[INFORMATION PROVIDED]:
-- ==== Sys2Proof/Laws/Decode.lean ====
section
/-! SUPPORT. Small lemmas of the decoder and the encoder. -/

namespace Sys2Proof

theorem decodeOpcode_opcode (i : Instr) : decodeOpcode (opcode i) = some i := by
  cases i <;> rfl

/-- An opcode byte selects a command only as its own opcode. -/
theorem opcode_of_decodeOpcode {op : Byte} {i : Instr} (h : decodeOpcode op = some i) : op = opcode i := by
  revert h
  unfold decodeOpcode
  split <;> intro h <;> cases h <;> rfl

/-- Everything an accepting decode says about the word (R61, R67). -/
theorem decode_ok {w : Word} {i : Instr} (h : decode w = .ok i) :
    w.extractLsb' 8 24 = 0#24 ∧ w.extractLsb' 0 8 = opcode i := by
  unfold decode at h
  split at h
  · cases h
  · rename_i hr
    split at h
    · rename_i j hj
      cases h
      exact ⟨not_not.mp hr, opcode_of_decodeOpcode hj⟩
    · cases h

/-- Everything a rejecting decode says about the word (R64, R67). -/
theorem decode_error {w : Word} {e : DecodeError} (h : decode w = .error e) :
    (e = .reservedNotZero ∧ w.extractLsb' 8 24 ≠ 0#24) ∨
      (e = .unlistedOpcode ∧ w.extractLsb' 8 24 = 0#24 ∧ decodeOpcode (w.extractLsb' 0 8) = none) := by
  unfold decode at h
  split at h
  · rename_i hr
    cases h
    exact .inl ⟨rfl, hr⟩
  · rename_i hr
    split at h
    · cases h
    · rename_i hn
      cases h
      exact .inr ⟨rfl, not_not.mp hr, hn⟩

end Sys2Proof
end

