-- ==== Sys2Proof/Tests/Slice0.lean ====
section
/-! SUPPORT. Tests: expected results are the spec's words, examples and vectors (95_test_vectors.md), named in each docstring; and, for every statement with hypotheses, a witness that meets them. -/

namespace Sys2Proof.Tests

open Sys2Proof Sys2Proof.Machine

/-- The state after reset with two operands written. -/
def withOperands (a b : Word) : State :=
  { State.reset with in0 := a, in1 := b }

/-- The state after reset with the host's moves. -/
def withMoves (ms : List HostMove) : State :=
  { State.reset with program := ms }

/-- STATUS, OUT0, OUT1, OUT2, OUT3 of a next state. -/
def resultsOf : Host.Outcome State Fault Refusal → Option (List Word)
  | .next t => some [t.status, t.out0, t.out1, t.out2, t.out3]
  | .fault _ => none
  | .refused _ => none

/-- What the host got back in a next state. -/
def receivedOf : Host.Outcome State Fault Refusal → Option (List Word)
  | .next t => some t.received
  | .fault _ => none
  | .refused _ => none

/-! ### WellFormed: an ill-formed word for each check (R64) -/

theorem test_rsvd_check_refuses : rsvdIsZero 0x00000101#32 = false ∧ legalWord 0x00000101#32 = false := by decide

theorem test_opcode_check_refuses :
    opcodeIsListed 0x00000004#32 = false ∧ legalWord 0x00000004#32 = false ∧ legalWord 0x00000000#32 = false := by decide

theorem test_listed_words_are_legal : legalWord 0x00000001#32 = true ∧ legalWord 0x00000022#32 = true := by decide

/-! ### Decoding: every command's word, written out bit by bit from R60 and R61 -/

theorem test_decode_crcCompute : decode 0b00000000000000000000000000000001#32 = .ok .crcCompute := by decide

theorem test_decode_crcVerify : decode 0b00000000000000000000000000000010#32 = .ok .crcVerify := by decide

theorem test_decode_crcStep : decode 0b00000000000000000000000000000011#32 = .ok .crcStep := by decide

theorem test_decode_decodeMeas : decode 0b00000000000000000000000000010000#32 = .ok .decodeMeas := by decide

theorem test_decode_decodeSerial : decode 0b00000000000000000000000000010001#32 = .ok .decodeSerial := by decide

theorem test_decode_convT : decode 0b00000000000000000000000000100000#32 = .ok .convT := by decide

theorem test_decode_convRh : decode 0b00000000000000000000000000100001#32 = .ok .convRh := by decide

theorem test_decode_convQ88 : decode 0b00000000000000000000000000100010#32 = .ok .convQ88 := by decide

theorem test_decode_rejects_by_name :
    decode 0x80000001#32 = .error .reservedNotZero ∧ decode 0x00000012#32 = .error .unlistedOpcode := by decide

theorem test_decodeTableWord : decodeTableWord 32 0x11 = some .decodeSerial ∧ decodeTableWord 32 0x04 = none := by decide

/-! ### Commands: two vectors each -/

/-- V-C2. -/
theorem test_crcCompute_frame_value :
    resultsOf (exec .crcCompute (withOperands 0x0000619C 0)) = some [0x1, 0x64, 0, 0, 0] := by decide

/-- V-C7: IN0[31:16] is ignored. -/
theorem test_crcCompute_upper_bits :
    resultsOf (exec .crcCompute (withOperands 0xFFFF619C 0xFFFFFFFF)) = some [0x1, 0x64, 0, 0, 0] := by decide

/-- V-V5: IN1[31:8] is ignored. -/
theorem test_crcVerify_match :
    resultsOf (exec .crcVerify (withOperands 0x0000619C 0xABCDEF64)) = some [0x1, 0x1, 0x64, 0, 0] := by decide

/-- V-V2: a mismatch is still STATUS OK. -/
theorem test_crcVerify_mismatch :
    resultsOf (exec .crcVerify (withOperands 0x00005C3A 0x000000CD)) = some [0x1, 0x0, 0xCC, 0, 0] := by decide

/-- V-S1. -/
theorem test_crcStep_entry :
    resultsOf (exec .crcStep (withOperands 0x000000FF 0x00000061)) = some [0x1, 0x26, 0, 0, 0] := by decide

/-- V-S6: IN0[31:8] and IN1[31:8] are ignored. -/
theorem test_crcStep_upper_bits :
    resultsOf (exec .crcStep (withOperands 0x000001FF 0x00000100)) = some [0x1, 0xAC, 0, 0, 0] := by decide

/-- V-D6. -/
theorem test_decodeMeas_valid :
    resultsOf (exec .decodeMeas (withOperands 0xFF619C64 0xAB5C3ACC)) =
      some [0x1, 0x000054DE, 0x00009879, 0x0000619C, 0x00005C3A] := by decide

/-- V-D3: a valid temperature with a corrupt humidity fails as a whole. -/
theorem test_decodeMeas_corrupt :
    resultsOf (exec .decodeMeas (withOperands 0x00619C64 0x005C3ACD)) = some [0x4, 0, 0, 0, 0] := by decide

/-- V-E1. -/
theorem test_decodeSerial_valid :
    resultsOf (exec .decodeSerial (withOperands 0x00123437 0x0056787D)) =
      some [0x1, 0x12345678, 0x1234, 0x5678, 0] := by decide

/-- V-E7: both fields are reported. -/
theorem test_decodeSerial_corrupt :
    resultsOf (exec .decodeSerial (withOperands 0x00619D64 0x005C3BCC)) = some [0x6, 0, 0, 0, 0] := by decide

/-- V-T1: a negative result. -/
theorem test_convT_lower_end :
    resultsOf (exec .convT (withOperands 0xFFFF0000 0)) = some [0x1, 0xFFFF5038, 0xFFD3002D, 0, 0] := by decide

[EXERCISE BRIEF]: Lines holding the string "Option": find them in the listing above and copy each one.

[ANSWER BELOW]:
def resultsOf : Host.Outcome State Fault Refusal → Option (List Word)
def receivedOf : Host.Outcome State Fault Refusal → Option (List Word)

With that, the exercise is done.